House Speaker Nancy Pelosi (D-Calif.), one of the four Democrats on the letter to Wray, said if individuals tied to the Kremlin are trying to spread disinformation aimed at discrediting Biden, the intelligence community needs to be upfront about it.
“Now, that could be unwitting on the senator’s part. I don’t know what he knows. And that’s why we want the intelligence community to tell the American people what they know. Not jeopardizing sources and methods, I’ve been involved in intelligence for 25 years. We can’t do that, we can’t ever do that. But there is plenty they could be telling the American people, and including the United States senators who may be associating with some of these people,” she told CNN on Monday.
Democrats raised alarms after former Ukrainian lawmaker Oleksandr Onyshchenko told The Washington Post last month that he gave Johnson’s committee information, including tapes.
Johnson, during the interview with a Wisconsin TV station, said he had not received the tapes from Onyshchenko.
“First of all, completely false charges, and Democrats know they’re false. When reports surfaced whether or not we received some of these audiotapes, we told our Democrat minority, ‘No, we haven’t received them.’ And that’s the truth, and yet they continue to push this story,” Johnson said.

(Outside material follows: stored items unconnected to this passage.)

-- ==== Sys2Proof/Laws/State.lean ====
section
/-! SUPPORT. Laws/State.lean: one lemma per field per single-field update, so that no proof unfolds a record update. -/

namespace Sys2Proof.Machine

section
variable (s : State) (r : Result)
@[simp] theorem State.answer_cart : (s.answer r).cart = s.cart := rfl
@[simp] theorem State.answer_eram : (s.answer r).eram = s.eram := rfl
@[simp] theorem State.answer_wram : (s.answer r).wram = s.wram := rfl
@[simp] theorem State.answer_hram : (s.answer r).hram = s.hram := rfl
@[simp] theorem State.answer_ctrl : (s.answer r).ctrl = s.ctrl := rfl
@[simp] theorem State.answer_ie : (s.answer r).ie = s.ie := rfl
@[simp] theorem State.answer_ifl : (s.answer r).ifl = s.ifl := rfl
@[simp] theorem State.answer_ioRem : (s.answer r).ioRem = s.ioRem := rfl
@[simp] theorem State.answer_apuRem : (s.answer r).apuRem = s.apuRem := rfl
@[simp] theorem State.answer_cycTotal : (s.answer r).cycTotal = s.cycTotal := rfl
@[simp] theorem State.answer_ioDelivered : (s.answer r).ioDelivered = s.ioDelivered := rfl
@[simp] theorem State.answer_apuDelivered : (s.answer r).apuDelivered = s.apuDelivered := rfl
@[simp] theorem State.answer_ios : (s.answer r).ios = s.ios := rfl
@[simp] theorem State.answer_apus : (s.answer r).apus = s.apus := rfl
@[simp] theorem State.answer_synth : (s.answer r).synth = s.synth := rfl
@[simp] theorem State.answer_snap : (s.answer r).snap = s.snap := rfl
@[simp] theorem State.answer_cfg : (s.answer r).cfg = s.cfg := rfl
@[simp] theorem State.answer_port : (s.answer r).port = s.port := rfl
@[simp] theorem State.answer_result : (s.answer r).result = r := rfl
@[simp] theorem State.answer_draws : (s.answer r).draws = s.draws := rfl
end

section
variable (s : State) (b : Byte)
@[simp] theorem State.setIe_cart : (s.setIe b).cart = s.cart := rfl
@[simp] theorem State.setIe_eram : (s.setIe b).eram = s.eram := rfl
@[simp] theorem State.setIe_wram : (s.setIe b).wram = s.wram := rfl
@[simp] theorem State.setIe_hram : (s.setIe b).hram = s.hram := rfl
@[simp] theorem State.setIe_ctrl : (s.setIe b).ctrl = s.ctrl := rfl
@[simp] theorem State.setIe_ie : (s.setIe b).ie = b := rfl
@[simp] theorem State.setIe_ifl : (s.setIe b).ifl = s.ifl := rfl
@[simp] theorem State.setIe_ioRem : (s.setIe b).ioRem = s.ioRem := rfl
@[simp] theorem State.setIe_apuRem : (s.setIe b).apuRem = s.apuRem := rfl
@[simp] theorem State.setIe_cycTotal : (s.setIe b).cycTotal = s.cycTotal := rfl
@[simp] theorem State.setIe_ioDelivered : (s.setIe b).ioDelivered = s.ioDelivered := rfl
@[simp] theorem State.setIe_apuDelivered : (s.setIe b).apuDelivered = s.apuDelivered := rfl
@[simp] theorem State.setIe_ios : (s.setIe b).ios = s.ios := rfl
@[simp] theorem State.setIe_apus : (s.setIe b).apus = s.apus := rfl
@[simp] theorem State.setIe_synth : (s.setIe b).synth = s.synth := rfl
@[simp] theorem State.setIe_snap : (s.setIe b).snap = s.snap := rfl
@[simp] theorem State.setIe_cfg : (s.setIe b).cfg = s.cfg := rfl
@[simp] theorem State.setIe_port : (s.setIe b).port = s.port := rfl
@[simp] theorem State.setIe_result : (s.setIe b).result = s.result := rfl
@[simp] theorem State.setIe_draws : (s.setIe b).draws = s.draws := rfl
end

section
variable (s : State) (b : Byte)
@[simp] theorem State.setIfl_cart : (s.setIfl b).cart = s.cart := rfl
@[simp] theorem State.setIfl_eram : (s.setIfl b).eram = s.eram := rfl
@[simp] theorem State.setIfl_wram : (s.setIfl b).wram = s.wram := rfl
@[simp] theorem State.setIfl_hram : (s.setIfl b).hram = s.hram := rfl
@[simp] theorem State.setIfl_ctrl : (s.setIfl b).ctrl = s.ctrl := rfl
@[simp] theorem State.setIfl_ie : (s.setIfl b).ie = s.ie := rfl
@[simp] theorem State.setIfl_ifl : (s.setIfl b).ifl = b := rfl
@[simp] theorem State.setIfl_ioRem : (s.setIfl b).ioRem = s.ioRem := rfl
@[simp] theorem State.setIfl_apuRem : (s.setIfl b).apuRem = s.apuRem := rfl
@[simp] theorem State.setIfl_cycTotal : (s.setIfl b).cycTotal = s.cycTotal := rfl
@[simp] theorem State.setIfl_ioDelivered : (s.setIfl b).ioDelivered = s.ioDelivered := rfl
@[simp] theorem State.setIfl_apuDelivered : (s.setIfl b).apuDelivered = s.apuDelivered := rfl
@[simp] theorem State.setIfl_ios : (s.setIfl b).ios = s.ios := rfl
@[simp] theorem State.setIfl_apus : (s.setIfl b).apus = s.apus := rfl
@[simp] theorem State.setIfl_synth : (s.setIfl b).synth = s.synth := rfl
@[simp] theorem State.setIfl_snap : (s.setIfl b).snap = s.snap := rfl
@[simp] theorem State.setIfl_cfg : (s.setIfl b).cfg = s.cfg := rfl
@[simp] theorem State.setIfl_port : (s.setIfl b).port = s.port := rfl
@[simp] theorem State.setIfl_result : (s.setIfl b).result = s.result := rfl
@[simp] theorem State.setIfl_draws : (s.setIfl b).draws = s.draws := rfl
end

section
variable (s : State) (c : Controller)
@[simp] theorem State.setCtrl_cart : (s.setCtrl c).cart = s.cart := rfl
@[simp] theorem State.setCtrl_eram : (s.setCtrl c).eram = s.eram := rfl
@[simp] theorem State.setCtrl_wram : (s.setCtrl c).wram = s.wram := rfl
@[simp] theorem State.setCtrl_hram : (s.setCtrl c).hram = s.hram := rfl
@[simp] theorem State.setCtrl_ctrl : (s.setCtrl c).ctrl = c := rfl
@[simp] theorem State.setCtrl_ie : (s.setCtrl c).ie = s.ie := rfl
@[simp] theorem State.setCtrl_ifl : (s.setCtrl c).ifl = s.ifl := rfl
@[simp] theorem State.setCtrl_ioRem : (s.setCtrl c).ioRem = s.ioRem := rfl
@[simp] theorem State.setCtrl_apuRem : (s.setCtrl c).apuRem = s.apuRem := rfl
@[simp] theorem State.setCtrl_cycTotal : (s.setCtrl c).cycTotal = s.cycTotal := rfl
@[simp] theorem State.setCtrl_ioDelivered : (s.setCtrl c).ioDelivered = s.ioDelivered := rfl
@[simp] theorem State.setCtrl_apuDelivered : (s.setCtrl c).apuDelivered = s.apuDelivered := rfl
@[simp] theorem State.setCtrl_ios : (s.setCtrl c).ios = s.ios := rfl
@[simp] theorem State.setCtrl_apus : (s.setCtrl c).apus = s.apus := rfl
@[simp] theorem State.setCtrl_synth : (s.setCtrl c).synth = s.synth := rfl
@[simp] theorem State.setCtrl_snap : (s.setCtrl c).snap = s.snap := rfl
@[simp] theorem State.setCtrl_cfg : (s.setCtrl c).cfg = s.cfg := rfl
@[simp] theorem State.setCtrl_port : (s.setCtrl c).port = s.port := rfl
@[simp] theorem State.setCtrl_result : (s.setCtrl c).result = s.result := rfl
@[simp] theorem State.setCtrl_draws : (s.setCtrl c).draws = s.draws := rfl
end

section
variable (s : State) (m : Memory)
@[simp] theorem State.setEram_cart : (s.setEram m).cart = s.cart := rfl
@[simp] theorem State.setEram_eram : (s.setEram m).eram = m := rfl
@[simp] theorem State.setEram_wram : (s.setEram m).wram = s.wram := rfl
@[simp] theorem State.setEram_hram : (s.setEram m).hram = s.hram := rfl
@[simp] theorem State.setEram_ctrl : (s.setEram m).ctrl = s.ctrl := rfl
@[simp] theorem State.setEram_ie : (s.setEram m).ie = s.ie := rfl
@[simp] theorem State.setEram_ifl : (s.setEram m).ifl = s.ifl := rfl
@[simp] theorem State.setEram_ioRem : (s.setEram m).ioRem = s.ioRem := rfl
@[simp] theorem State.setEram_apuRem : (s.setEram m).apuRem = s.apuRem := rfl
@[simp] theorem State.setEram_cycTotal : (s.setEram m).cycTotal = s.cycTotal := rfl
@[simp] theorem State.setEram_ioDelivered : (s.setEram m).ioDelivered = s.ioDelivered := rfl
@[simp] theorem State.setEram_apuDelivered : (s.setEram m).apuDelivered = s.apuDelivered := rfl
@[simp] theorem State.setEram_ios : (s.setEram m).ios = s.ios := rfl
@[simp] theorem State.setEram_apus : (s.setEram m).apus = s.apus := rfl
@[simp] theorem State.setEram_synth : (s.setEram m).synth = s.synth := rfl
@[simp] theorem State.setEram_snap : (s.setEram m).snap = s.snap := rfl
@[simp] theorem State.setEram_cfg : (s.setEram m).cfg = s.cfg := rfl
@[simp] theorem State.setEram_port : (s.setEram m).port = s.port := rfl
@[simp] theorem State.setEram_result : (s.setEram m).result = s.result := rfl
@[simp] theorem State.setEram_draws : (s.setEram m).draws = s.draws := rfl
end

section
variable (s : State) (m : Memory)
@[simp] theorem State.setWram_cart : (s.setWram m).cart = s.cart := rfl
@[simp] theorem State.setWram_eram : (s.setWram m).eram = s.eram := rfl
@[simp] theorem State.setWram_wram : (s.setWram m).wram = m := rfl
@[simp] theorem State.setWram_hram : (s.setWram m).hram = s.hram := rfl
@[simp] theorem State.setWram_ctrl : (s.setWram m).ctrl = s.ctrl := rfl
@[simp] theorem State.setWram_ie : (s.setWram m).ie = s.ie := rfl
@[simp] theorem State.setWram_ifl : (s.setWram m).ifl = s.ifl := rfl
@[simp] theorem State.setWram_ioRem : (s.setWram m).ioRem = s.ioRem := rfl
@[simp] theorem State.setWram_apuRem : (s.setWram m).apuRem = s.apuRem := rfl
@[simp] theorem State.setWram_cycTotal : (s.setWram m).cycTotal = s.cycTotal := rfl
@[simp] theorem State.setWram_ioDelivered : (s.setWram m).ioDelivered = s.ioDelivered := rfl
@[simp] theorem State.setWram_apuDelivered : (s.setWram m).apuDelivered = s.apuDelivered := rfl
@[simp] theorem State.setWram_ios : (s.setWram m).ios = s.ios := rfl
@[simp] theorem State.setWram_apus : (s.setWram m).apus = s.apus := rfl
@[simp] theorem State.setWram_synth : (s.setWram m).synth = s.synth := rfl
@[simp] theorem State.setWram_snap : (s.setWram m).snap = s.snap := rfl
@[simp] theorem State.setWram_cfg : (s.setWram m).cfg = s.cfg := rfl
@[simp] theorem State.setWram_port : (s.setWram m).port = s.port := rfl
@[simp] theorem State.setWram_result : (s.setWram m).result = s.result := rfl
@[simp] theorem State.setWram_draws : (s.setWram m).draws = s.draws := rfl
end

section
variable (s : State) (m : Memory)
@[simp] theorem State.setHram_cart : (s.setHram m).cart = s.cart := rfl
@[simp] theorem State.setHram_eram : (s.setHram m).eram = s.eram := rfl
@[simp] theorem State.setHram_wram : (s.setHram m).wram = s.wram := rfl
@[simp] theorem State.setHram_hram : (s.setHram m).hram = m := rfl
@[simp] theorem State.setHram_ctrl : (s.setHram m).ctrl = s.ctrl := rfl
@[simp] theorem State.setHram_ie : (s.setHram m).ie = s.ie := rfl
@[simp] theorem State.setHram_ifl : (s.setHram m).ifl = s.ifl := rfl
@[simp] theorem State.setHram_ioRem : (s.setHram m).ioRem = s.ioRem := rfl
@[simp] theorem State.setHram_apuRem : (s.setHram m).apuRem = s.apuRem := rfl
@[simp] theorem State.setHram_cycTotal : (s.setHram m).cycTotal = s.cycTotal := rfl
@[simp] theorem State.setHram_ioDelivered : (s.setHram m).ioDelivered = s.ioDelivered := rfl
@[simp] theorem State.setHram_apuDelivered : (s.setHram m).apuDelivered = s.apuDelivered := rfl
@[simp] theorem State.setHram_ios : (s.setHram m).ios = s.ios := rfl
@[simp] theorem State.setHram_apus : (s.setHram m).apus = s.apus := rfl
@[simp] theorem State.setHram_synth : (s.setHram m).synth = s.synth := rfl
@[simp] theorem State.setHram_snap : (s.setHram m).snap = s.snap := rfl
@[simp] theorem State.setHram_cfg : (s.setHram m).cfg = s.cfg := rfl
@[simp] theorem State.setHram_port : (s.setHram m).port = s.port := rfl
@[simp] theorem State.setHram_result : (s.setHram m).result = s.result := rfl
@[simp] theorem State.setHram_draws : (s.setHram m).draws = s.draws := rfl
end

section
variable (s : State) (x : IoState)
@[simp] theorem State.setIos_cart : (s.setIos x).cart = s.cart := rfl
@[simp] theorem State.setIos_eram : (s.setIos x).eram = s.eram := rfl
@[simp] theorem State.setIos_wram : (s.setIos x).wram = s.wram := rfl
@[simp] theorem State.setIos_hram : (s.setIos x).hram = s.hram := rfl
@[simp] theorem State.setIos_ctrl : (s.setIos x).ctrl = s.ctrl := rfl
@[simp] theorem State.setIos_ie : (s.setIos x).ie = s.ie := rfl
@[simp] theorem State.setIos_ifl : (s.setIos x).ifl = s.ifl := rfl
@[simp] theorem State.setIos_ioRem : (s.setIos x).ioRem = s.ioRem := rfl
@[simp] theorem State.setIos_apuRem : (s.setIos x).apuRem = s.apuRem := rfl
@[simp] theorem State.setIos_cycTotal : (s.setIos x).cycTotal = s.cycTotal := rfl
@[simp] theorem State.setIos_ioDelivered : (s.setIos x).ioDelivered = s.ioDelivered := rfl
@[simp] theorem State.setIos_apuDelivered : (s.setIos x).apuDelivered = s.apuDelivered := rfl
@[simp] theorem State.setIos_ios : (s.setIos x).ios = x := rfl
@[simp] theorem State.setIos_apus : (s.setIos x).apus = s.apus := rfl
@[simp] theorem State.setIos_synth : (s.setIos x).synth = s.synth := rfl
@[simp] theorem State.setIos_snap : (s.setIos x).snap = s.snap := rfl
@[simp] theorem State.setIos_cfg : (s.setIos x).cfg = s.cfg := rfl
@[simp] theorem State.setIos_port : (s.setIos x).port = s.port := rfl
@[simp] theorem State.setIos_result : (s.setIos x).result = s.result := rfl
@[simp] theorem State.setIos_draws : (s.setIos x).draws = s.draws := rfl
end

section
variable (s : State) (x : ApuState)
@[simp] theorem State.setApus_cart : (s.setApus x).cart = s.cart := rfl
@[simp] theorem State.setApus_eram : (s.setApus x).eram = s.eram := rfl
@[simp] theorem State.setApus_wram : (s.setApus x).wram = s.wram := rfl
@[simp] theorem State.setApus_hram : (s.setApus x).hram = s.hram := rfl
@[simp] theorem State.setApus_ctrl : (s.setApus x).ctrl = s.ctrl := rfl
@[simp] theorem State.setApus_ie : (s.setApus x).ie = s.ie := rfl
@[simp] theorem State.setApus_ifl : (s.setApus x).ifl = s.ifl := rfl
@[simp] theorem State.setApus_ioRem : (s.setApus x).ioRem = s.ioRem := rfl
@[simp] theorem State.setApus_apuRem : (s.setApus x).apuRem = s.apuRem := rfl
@[simp] theorem State.setApus_cycTotal : (s.setApus x).cycTotal = s.cycTotal := rfl
@[simp] theorem State.setApus_ioDelivered : (s.setApus x).ioDelivered = s.ioDelivered := rfl
@[simp] theorem State.setApus_apuDelivered : (s.setApus x).apuDelivered = s.apuDelivered := rfl
@[simp] theorem State.setApus_ios : (s.setApus x).ios = s.ios := rfl
@[simp] theorem State.setApus_apus : (s.setApus x).apus = x := rfl
@[simp] theorem State.setApus_synth : (s.setApus x).synth = s.synth := rfl
@[simp] theorem State.setApus_snap : (s.setApus x).snap = s.snap := rfl
@[simp] theorem State.setApus_cfg : (s.setApus x).cfg = s.cfg := rfl
@[simp] theorem State.setApus_port : (s.setApus x).port = s.port := rfl
@[simp] theorem State.setApus_result : (s.setApus x).result = s.result := rfl
@[simp] theorem State.setApus_draws : (s.setApus x).draws = s.draws := rfl
end

section
variable (s : State) (x : Option ApuState)
@[simp] theorem State.setSnap_cart : (s.setSnap x).cart = s.cart := rfl
@[simp] theorem State.setSnap_eram : (s.setSnap x).eram = s.eram := rfl
@[simp] theorem State.setSnap_wram : (s.setSnap x).wram = s.wram := rfl
@[simp] theorem State.setSnap_hram : (s.setSnap x).hram = s.hram := rfl
@[simp] theorem State.setSnap_ctrl : (s.setSnap x).ctrl = s.ctrl := rfl
@[simp] theorem State.setSnap_ie : (s.setSnap x).ie = s.ie := rfl
@[simp] theorem State.setSnap_ifl : (s.setSnap x).ifl = s.ifl := rfl
@[simp] theorem State.setSnap_ioRem : (s.setSnap x).ioRem = s.ioRem := rfl
@[simp] theorem State.setSnap_apuRem : (s.setSnap x).apuRem = s.apuRem := rfl
@[simp] theorem State.setSnap_cycTotal : (s.setSnap x).cycTotal = s.cycTotal := rfl
@[simp] theorem State.setSnap_ioDelivered : (s.setSnap x).ioDelivered = s.ioDelivered := rfl
@[simp] theorem State.setSnap_apuDelivered : (s.setSnap x).apuDelivered = s.apuDelivered := rfl
@[simp] theorem State.setSnap_ios : (s.setSnap x).ios = s.ios := rfl
@[simp] theorem State.setSnap_apus : (s.setSnap x).apus = s.apus := rfl
@[simp] theorem State.setSnap_synth : (s.setSnap x).synth = s.synth := rfl
@[simp] theorem State.setSnap_snap : (s.setSnap x).snap = x := rfl
@[simp] theorem State.setSnap_cfg : (s.setSnap x).cfg = s.cfg := rfl
@[simp] theorem State.setSnap_port : (s.setSnap x).port = s.port := rfl
@[simp] theorem State.setSnap_result : (s.setSnap x).result = s.result := rfl
@[simp] theorem State.setSnap_draws : (s.setSnap x).draws = s.draws := rfl
end

end Sys2Proof.Machine
end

Pressed on whether he had received information from pro-Russia Ukrainians, Johnson stressed that he had not gotten the audio tapes but “we are getting information from a variety of sources.”
“Before we ever use it, we verify and make sure that it’s accurate and true before we’d ever publish anything,” he said.
Johnson separately told The Hill that he had not received a warning from the administration or the intelligence community about the possibility that Russian-aligned individuals were trying to use his committee to spread disinformation.
Johnson and Sen. Chuck Grassley (R-Iowa), the chairman of the Senate Finance Committee, are also accusing congressional Democrats of leaking information to undermine the probe.
“We hope that you will join us in rejecting any and all efforts by foreign entities to interfere in our elections, and refrain from using this issue as a political weapon to target investigations — investigations grounded in fact and that fall squarely within the Committees’ jurisdiction to safeguard our homeland security and financial systems — with which you happen to disagree,” they wrote in a letter to Democratic Sens. Gary Peters (Mich.) and Ron Wyden (Ore.).
The GOP investigation comes as Trump and his allies have seized on a discredited narrative that suggested Biden, when he was vice president, tried to remove Ukrainian prosecutor Viktor Shokin to protect his son. No evidence has indicated that either of the Bidens engaged in criminal wrongdoing, and there was widespread concern at the time — both internationally and from a bipartisan coalition in Congress, including Johnson — about corruption within Shokin’s office.
But the latest round of infighting has provided an opening to the Biden campaign to go on offense against Johnson’s probe.
Andrew Bates, a spokesman for Biden, accused Johnson of “hypocrisy” given that he previously signed a bipartisan letter urging Poroshenko to tackle corruption within his government.
“Whether 2020 Ron Johnson will call 2016-2019 Ron Johnson as a witness remains unclear,” Bates said. “But what’s especially shocking, and historically unprecedented, is that Senator Johnson is diverting his committee from oversight of the failing response to the pandemic … and is instead facilitating a foreign influence operation to undermine our democracy.”